Gino van Kessel

Nowym zawodnikiem Lechii Gdańsk został Gino van Kessel. Pochodzący z Holandii 24-letni reprezentant Curacao został wypożyczony ze Slavii Praga do końca sezonu 2016/2017. W umowie zawarto również opcję wykupu.

Van Kessel urodził się w holenderskim Alkmaar i jako młodzieżowiec występował w juniorskim zespole tego klubu. Był również zawodnikiem Ajaxu Amsterdam, z którego w 2013 roku został wypożyczony najpierw do Almere City, a następnie do słowackiego AS Trenczyn, gdzie spędził łącznie trzy lata (z przerwą na występy we francuskim Arles-Avignon).

Król strzelców ligi słowackiej

W poprzednim sezonie van Kessel wywalczył tytuł króla strzelców ligi słowackiej, zdobywając w barwach AS Trenczyn 17 bramek w 33 spotkaniach. Po zakończeniu minionych rozgrywek 24-latek przeniósł się do Czech, gdzie występował w Slavii Praga. W rundzie jesiennej w drużynie Slavii rozegrał 7 ligowych spotkań i strzelił w nich dwa gole. Oprócz tego w barwach praskiego zespołu grał w eliminacjach do Ligi Europy i w spotkaniach Pucharu Czech.
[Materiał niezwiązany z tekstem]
-- ==== Sys2Proof/Machine/Operands.lean ====
section
/-! DEFINITION. Operand resolution and validation (30_encoding.md R86, R87), and the shapes the 22 instructions share:
address check, operand checks in the order a, b, c, then the instruction's own condition, and only then the writes
(40_dispatch_loop.md R116 to R119). -/

namespace Sys2Proof.Machine

/-- The Value a source operand stands for; none for an invalid word (R86). -/
def State.resolve (s : State) : Operand → Option Value
  | .lit v => some v
  | .reg r => some (s.reg r)
  | .invalid _ => none

/-- The register a destination operand names; none for a literal or an invalid word (R87). -/
def Operand.register : Operand → Option RegIdx
  | .lit _ => none
  | .reg r => some r
  | .invalid _ => none

/-- `val`: resolves a source operand, or raises InvalidOperand with the raw word (R86, R201). -/
def State.checkSource (s : State) (op : Word) (o : Operand) : Except Fault Value :=
  match s.resolve o with
  | some v => .ok v
  | none => raise (.invalidOperand s.pc op (encodeOperand o))

/-- `reg`: validates a destination operand, or raises InvalidDestination with the raw word (R87, R202). The register's
content is not read. -/
def State.checkDestination (s : State) (op : Word) (o : Operand) : Except Fault RegIdx :=
  match Operand.register o with
  | some r => .ok r
  | none => raise (.invalidDestination s.pc op (encodeOperand o))

/-- Format Z: `effect` works on the state with the pc advanced. -/
def runZ (op : Word) (s : State) (effect : State → Except Fault State) : Result := conclude do
  let next ← s.nextPc op 0
  effect (s.setPc next)

/-- Format S: `effect` gets the resolved Value of a and the state with the pc advanced. -/
def runS (op : Word) (a : Operand) (s : State) (effect : Value → State → Except Fault State) : Result := conclude do
  let next ← s.nextPc op 1
  let va ← s.checkSource op a
  effect va (s.setPc next)

/-- Format SS: as `runS`, with a and b. -/
def runSS (op : Word) (a b : Operand) (s : State) (effect : Value → Value → State → Except Fault State) : Result :=
  conclude do
    let next ← s.nextPc op 2
    let va ← s.checkSource op a
    let vb ← s.checkSource op b
    effect va vb (s.setPc next)

/-- Format D: `effect` gets the destination register and the state with the pc advanced. -/
def runD (op : Word) (a : Operand) (s : State) (effect : RegIdx → State → Except Fault State) : Result := conclude do
  let next ← s.nextPc op 1
  let d ← s.checkDestination op a
  effect d (s.setPc next)

/-- Format DS: register a receives `result`, computed from the resolved Value of b; every read comes before the write
(R118). -/
def runDS (op : Word) (a b : Operand) (s : State) (result : Value → Except Fault Value) : Result := conclude do
  let next ← s.nextPc op 2
  let d ← s.checkDestination op a
  let vb ← s.checkSource op b
  let v ← result vb
  .ok ((s.setPc next).setReg d v)

/-- Format DSS: as `runDS`, with b and c. -/
def runDSS (op : Word) (a b c : Operand) (s : State) (result : Value → Value → Except Fault Value) : Result :=
  conclude do
    let next ← s.nextPc op 3
    let d ← s.checkDestination op a
    let vb ← s.checkSource op b
    let vc ← s.checkSource op c
    let v ← result vb vc
    .ok ((s.setPc next).setReg d v)

/-- The instruction is an `in` that has passed its checks and finds no character (R171, R174). Such a step is Blocked. -/
def awaitsInput (i : Instr) (s : State) : Bool :=
  match i with
  | .inp (.reg _) => decide (s.pc.toNat + 2 < Config.memCells) && s.input.isEmpty
  | _ => false

end Sys2Proof.Machine
end

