/-- R156: `not`, which is 32767 minus the Value and inverts each of its 15 bits. -/
def Obligations.NotWritesComplement : Prop :=
  ∀ (s : State) (a b : Operand), s.pc.toNat + 3 ≤ 32767 →
    (∀ d vb, a = .reg d → s.resolve b = some vb →
      ∃ v : Value, v.toNat = 32767 - vb.toNat ∧ (∀ k : Nat, k < 15 → v.getLsbD k = !vb.getLsbD k) ∧
        exec (.not a b) s = .next { s with regs := s.regs.set d v, pc := BitVec.ofNat 15 (s.pc.toNat + 3) }) ∧
    (∀ f, firstOperandFault s.pc 14 [(.destination, a), (.source, b)] = some f → exec (.not a b) s = .fault f)

/-- R156, corner case: `not` twice gives back the Value. -/
def Obligations.NotTwiceRestores : Prop :=
  ∀ (s : State) (d : RegIdx) (b : Operand) (v : Value), s.pc.toNat + 6 ≤ 32767 → s.resolve b = some v →
    ∃ t u, exec (.not (.reg d) b) s = .next t ∧ exec (.not (.reg d) (.reg d)) t = .next u ∧ u.regs[d] = v

/-- R150 (g): `add` and `mult` give the same with their sources exchanged. -/
def Obligations.AddAndMultCommute : Prop :=
  ∀ (s : State) (a b c : Operand), b.isSource = true → c.isSource = true →
    exec (.add a b c) s = exec (.add a c b) s ∧ exec (.mult a b c) s = exec (.mult a c b) s

/-! ## Memory access -/

/-- R160: `rmem`, and NonValueLoad for a cell above 32767. -/
def Obligations.RmemReadsCell : Prop :=
  ∀ (s : State) (a b : Operand), s.pc.toNat + 3 ≤ 32767 →
    (∀ d addr, a = .reg d → s.resolve b = some addr → (Memory.read s.mem addr).toNat ≤ 32767 →
      ∃ v : Value, v.toNat = (Memory.read s.mem addr).toNat ∧
        exec (.rmem a b) s = .next { s with regs := s.regs.set d v, pc := BitVec.ofNat 15 (s.pc.toNat + 3) }) ∧
    (∀ d addr, a = .reg d → s.resolve b = some addr → 32767 < (Memory.read s.mem addr).toNat →
      exec (.rmem a b) s = .fault (.nonValueLoad s.pc 15 addr (Memory.read s.mem addr))) ∧
    (∀ f, firstOperandFault s.pc 15 [(.destination, a), (.source, b)] = some f → exec (.rmem a b) s = .fault f)

/-- R161: `wmem`: the cell at a's Value receives b's Value and every other cell reads as before; nothing else changes but
the pc. -/
def Obligations.WmemStoresValue : Prop :=
  ∀ (s : State) (a b : Operand), s.pc.toNat + 3 ≤ 32767 →
    (∀ addr v, s.resolve a = some addr → s.resolve b = some v →
      ∃ m : Memory, (Memory.read m addr).toNat = v.toNat ∧ (∀ x, x ≠ addr → Memory.read m x = Memory.read s.mem x) ∧
        (Memory.wf s.mem → Memory.wf m) ∧
        exec (.wmem a b) s = .next { s with mem := m, pc := BitVec.ofNat 15 (s.pc.toNat + 3) }) ∧
    (∀ f, firstOperandFault s.pc 16 [(.source, a), (.source, b)] = some f → exec (.wmem a b) s = .fault f)

/-- R64, R246: any Value that `wmem` stores where the next step fetches is the opcode that step reads: above 21 it is an
unknown opcode; up to 21 the fetch gives an instruction with that opcode, which runs, or does not fit below the top of
memory. So 0 halts there and 21 is a `noop`. -/
def Obligations.StoreIsSeenByNextFetch : Prop :=
  ∀ (s t : State) (a b : Operand) (v : Value), exec (.wmem a b) s = .next t → s.resolve a = some t.pc →
    s.resolve b = some v → t.status = .running → hookAt t.hooks t.pc = none →
    (21 < v.toNat → step t = .fault (.unknownOpcode t.pc (v.setWidth 16))) ∧
    (v.toNat ≤ 21 → ∃ i : Instr, i.opcode = v.setWidth 16 ∧
      (Fits i t → fetch t = .ok i ∧ (awaitsInput i t = false → step t = exec i t)) ∧
      (¬ Fits i t → step t = .fault (.addressOutOfRange t.pc (v.setWidth 16)))) ∧
    (v = 0 → t.pc.toNat + 1 ≤ 32767 →
      step t = .next { t with status := .halted, pc := BitVec.ofNat 15 (t.pc.toNat + 1) }) ∧
    (v = 21 → t.pc.toNat + 1 ≤ 32767 → step t = .next { t with pc := BitVec.ofNat 15 (t.pc.toNat + 1) })

/-! ## Subroutines -/

/-- R165: `call`. -/
def Obligations.CallPushesReturnAddress : Prop :=
  ∀ (s : State) (a : Operand), s.pc.toNat + 2 ≤ 32767 →
    (∀ target, s.resolve a = some target →
      exec (.call a) s = .next { s with stack := BitVec.ofNat 15 (s.pc.toNat + 2) :: s.stack, pc := target }) ∧
    (∀ f, firstOperandFault s.pc 17 [(.source, a)] = some f → exec (.call a) s = .fault f)

/-- R166: `ret`, with a stack and without. -/
def Obligations.RetPopsOrHalts : Prop :=
  ∀ s : State, s.pc.toNat + 1 ≤ 32767 →
    (∀ v rest, s.stack = v :: rest → exec .ret s = .next { s with stack := rest, pc := v }) ∧
    (s.stack = [] → exec .ret s = .next { s with status := .halted, pc := BitVec.ofNat 15 (s.pc.toNat + 1) })

/-- R166: `call` and then `ret` at its target leave everything as it was, with pc behind the call's operand. -/
def Obligations.CallThenRetReturns : Prop :=
  ∀ (s : State) (a : Operand) (target : Value), s.pc.toNat + 2 ≤ 32767 → s.resolve a = some target →
    target.toNat + 1 ≤ 32767 →
    ∃ t, exec (.call a) s = .next t ∧ t.pc = target ∧
      exec .ret t = .next { s with pc := BitVec.ofNat 15 (s.pc.toNat + 2) }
Szybkość największym atutem Gino

Teraz przenosi się do Lechii i z grą w Polsce wiąże duże nadzieje. – Chciałbym wrócić do dyspozycji strzeleckiej, którą prezentowałem na słowackich boiskach. Jestem ambitnym graczem i interesuje mnie walka o najwyższe cele. Dlatego też tu przyszedłem. Wiem, że Lechia znajduje się w ścisłej czołówce ekstraklasy i od razu na inaugurację zagra w meczu na szczycie z Jagiellonią Białystok – powiedział Van Kessel. – Moje największe piłkarskie atuty? Niezręcznie mi o tym mówić, ale jeśli już padło to pytanie, to postawiłbym na szybkość – dodał piłkarz, który w gdańskim klubie założy koszulkę z numerem 99.
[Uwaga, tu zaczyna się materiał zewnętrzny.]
-- ==== Sys2Proof/Laws/Memory.lean ====
section
/-! SUPPORT. The laws of memory: a read after a write, and that every memory operation keeps the canonical form. -/

namespace Sys2Proof.Machine

theorem lookup_insert_same (m : Memory) (a : Nat) (w : Word) :
    Memory.lookup (Memory.insert m a w) a = some w := by
  induction m with
  | nil => simp [Memory.insert, Memory.lookup]
  | cons c rest ih =>
    obtain ⟨k, v⟩ := c
    unfold Memory.insert
    split
    · simp [Memory.lookup]
    · split
      · simp [Memory.lookup]
      · next h => simp [Memory.lookup, Ne.symm h, ih]

theorem lookup_insert_other (m : Memory) {a b : Nat} (w : Word) (hab : b ≠ a) :
    Memory.lookup (Memory.insert m a w) b = Memory.lookup m b := by
  induction m with
  | nil => simp [Memory.insert, Memory.lookup, hab.symm]
  | cons c rest ih =>
    obtain ⟨k, v⟩ := c
    unfold Memory.insert
    split
    · simp [Memory.lookup, hab.symm]
    · split
      · next h => subst h; simp [Memory.lookup, hab.symm]
      · simp [Memory.lookup, ih]

/-- A cell reads as what was last written to it (R53). -/
@[simp] theorem read_write_same (m : Memory) (a : Addr) (w : Word) :
    Memory.read (Memory.write m a w) a = w := by
  simp [Memory.read, Memory.write, lookup_insert_same]

/-- A write leaves every other cell alone (R53). -/
theorem read_write_other (m : Memory) {a b : Addr} (w : Word) (h : b ≠ a) :
    Memory.read (Memory.write m a w) b = Memory.read m b := by
  have : b.toNat ≠ a.toNat := fun e => h (BitVec.eq_of_toNat_eq e)
  simp [Memory.read, Memory.write, lookup_insert_other m w this]

theorem mem_insert {m : Memory} {a : Nat} {w : Word} {c : Nat × Word}
    (h : c ∈ Memory.insert m a w) : c = (a, w) ∨ c ∈ m := by
  induction m with
  | nil => simpa [Memory.insert] using h
  | cons d rest ih =>
    obtain ⟨k, v⟩ := d
    unfold Memory.insert at h
    split at h
    · simpa using h
    · split at h
      · simp only [List.mem_cons] at h ⊢
        tauto
      · rcases List.mem_cons.1 h with h | h
        · simp [h]
        · rcases ih h with h | h <;> simp [h]

theorem insert_wf {m : Memory} {a : Nat} (w : Word) (hm : Memory.wf m) (ha : a < Config.memCells) :
    Memory.wf (Memory.insert m a w) := by
  refine ⟨?_, fun c hc => ?_⟩
  · have hp := hm.1
    clear hm
    induction m with
    | nil => simp [Memory.insert]
    | cons d rest ih =>
      obtain ⟨k, v⟩ := d
      obtain ⟨hd, hr⟩ := List.pairwise_cons.1 hp
      unfold Memory.insert
      split
      · next h =>
        refine List.pairwise_cons.2 ⟨fun c hc => ?_, hp⟩
        rcases List.mem_cons.1 hc with rfl | hc
        · exact h
        · exact h.trans (hd c hc)
      · split
        · next h => subst h; exact List.pairwise_cons.2 ⟨hd, hr⟩
        · next h1 h2 =>
          refine List.pairwise_cons.2 ⟨fun c hc => ?_, ih hr⟩
          rcases mem_insert hc with rfl | hc
          · exact lt_of_le_of_ne (Nat.le_of_not_lt h1) (Ne.symm h2)
          · exact hd c hc
  · rcases mem_insert hc with rfl | hc
    · exact ha
    · exact hm.2 c hc

/-- A write keeps the canonical form. -/
theorem write_wf {m : Memory} (a : Addr) (w : Word) (hm : Memory.wf m) : Memory.wf (Memory.write m a w) :=
  insert_wf w hm a.isLt

/-- In canonical form, memories that list the same word for every address are the same list. -/
theorem memory_ext {m n : Memory} (hm : Memory.wf m) (hn : Memory.wf n)
    (h : ∀ a, Memory.lookup m a = Memory.lookup n a) : m = n := by
  have low : ∀ {m : Memory} {k : Nat}, (∀ c ∈ m, k < c.1) → Memory.lookup m k = none := by
    intro m k hk
    induction m with
    | nil => rfl
    | cons c rest ih =>
      obtain ⟨j, v⟩ := c
      have hj := hk (j, v) (by simp)
      simp only [Memory.lookup, (Nat.ne_of_gt hj), if_false]
      exact ih fun c hc => hk c (by simp [hc])
  have hp := hm.1
  have hq := hn.1
  clear hm hn
  induction m generalizing n with
  | nil =>
    cases n with
    | nil => rfl
    | cons d rest =>
      have := h d.1
      simp [Memory.lookup] at this
  | cons c rest ih =>
    obtain ⟨k, v⟩ := c
    obtain ⟨hk, hr⟩ := List.pairwise_cons.1 hp
    cases n with
    | nil => have := h k; simp [Memory.lookup] at this
    | cons d tail =>
      obtain ⟨j, u⟩ := d
      obtain ⟨hj, ht⟩ := List.pairwise_cons.1 hq
      have hkj : k = j := by
        rcases Nat.lt_trichotomy k j with hlt | heq | hgt
        · have hn : Memory.lookup ((j, u) :: tail) k = none := low (by
            intro c hc
            rcases List.mem_cons.1 hc with rfl | hc
            · exact hlt
            · exact hlt.trans (hj c hc))
          have := h k
          rw [hn] at this
          simp [Memory.lookup] at this
        · exact heq
        · have hn : Memory.lookup ((k, v) :: rest) j = none := low (by
            intro c hc
            rcases List.mem_cons.1 hc with rfl | hc
            · exact hgt
            · exact hgt.trans (hk c hc))
          have := h j
          rw [hn] at this
          simp [Memory.lookup] at this
      subst hkj
      have hvu : v = u := by simpa [Memory.lookup] using h k
      subst hvu
      congr 1
      refine ih (fun a => ?_) hr ht
      by_cases ha : k = a
      · subst ha; rw [low hk, low hj]
      · simpa [Memory.lookup, ha] using h a

theorem cellsFrom_bounds {a : Nat} {ws : List Word} {c : Nat × Word} (h : c ∈ cellsFrom a ws) :
    a ≤ c.1 ∧ c.1 < a + ws.length := by
  induction ws generalizing a with
  | nil => simp [cellsFrom] at h
  | cons w ws ih =>
    rcases List.mem_cons.1 h with rfl | h
    · simp
    · have := ih h
      simp only [List.length_cons]
      omega

/-- The memory an image gives is in canonical form. -/
theorem cellsFrom_wf {ws : List Word} (a : Nat) (h : a + ws.length ≤ Config.memCells) :
    Memory.wf (cellsFrom a ws) := by
  refine ⟨?_, fun c hc => lt_of_lt_of_le (cellsFrom_bounds hc).2 h⟩
  clear h
  induction ws generalizing a with
  | nil => simp [cellsFrom]
  | cons w ws ih => exact List.pairwise_cons.2 ⟨fun c hc => (cellsFrom_bounds hc).1, ih (a + 1)⟩

theorem lookup_cellsFrom (a : Nat) (ws : List Word) (k : Nat) :
    Memory.lookup (cellsFrom a ws) k = if a ≤ k then ws[k - a]? else none := by
  induction ws generalizing a with
  | nil => simp [cellsFrom, Memory.lookup]
  | cons w ws ih =>
    simp only [cellsFrom, Memory.lookup, ih]
    by_cases h : a = k
    · subst h; simp
    · rcases Nat.lt_or_ge k a with hlt | hge
      · simp [h, show ¬ a + 1 ≤ k by omega, show ¬ a ≤ k by omega]
      · have : k - a = (k - (a + 1)) + 1 := by omega
        simp [h, hge, show a + 1 ≤ k by omega, this]

/-- The memory after reset is in canonical form. -/
theorem reset_mem_wf : Memory.wf State.reset.mem := by simp [State.reset, Memory.wf]

end Sys2Proof.Machine
end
Van Kessel gra w reprezentacji Curacao. Z tej wyspy pochodzi część jego rodziny. W 10 występach strzelił na razie 7 goli. – Jestem dumny, że mogę grać w tym zespole, bo moja mama pochodzi z Curacao. Radzimy sobie coraz lepiej i wierzę, że będziemy osiągać sukcesy – powiedział van Kessel o swojej reprezentacyjnej przygodzie.

Dušan Kuciak na bramce

Innym nabytkiem gdańskiej Lechii przed startująca 12 lutego rundą wiosenną Lotto Ekstraklasy jest pochodzący ze Słowacji 31-letni Dusan Kuciak. 31-letni słowacki bramkarz został pozyskany na zasadzie transferu definitywnego z Hull City i 3 lutego podpisał kontrakt z gdańskim klubem, który obowiązuje do końca obecnego sezonu.

Kuciak wraca do polskiej Ekstraklasy po rocznym pobycie w klubie z angielskiej Premier League – Hull City. Wcześniej słowacki golkiper przez 4,5 roku grał w Polsce w Legii Warszawa, z którą sięgnął po trzy tytuły mistrza Polski oraz trzy Puchary Polski.

Dusan Kuciak

Zawsze interesowały mnie trofea, a Lechia jest w gronie drużyn walczących o mistrzostwo. To był jeden z głównych powodów tego, dlaczego zdecydowałem się na powrót do Polski – powiedział Kuciak. – Jest tu dobra drużyna, sporo zdążył mi już o niej opowiedzieć Lukas Haraslin, z którym się znam. Liczę, że szybko się w nią wkomponuję i zacznę grać w podstawowym składzie. Taki jest mój cel – dodał słowacki bramkarz, który będzie grać w Lechii w koszulce z numerem 1.

Mateusz Błażewicz

opracowano na bazie materiałów Lechia Gdańsk S.A.

Dodaj opinię lub komentarz.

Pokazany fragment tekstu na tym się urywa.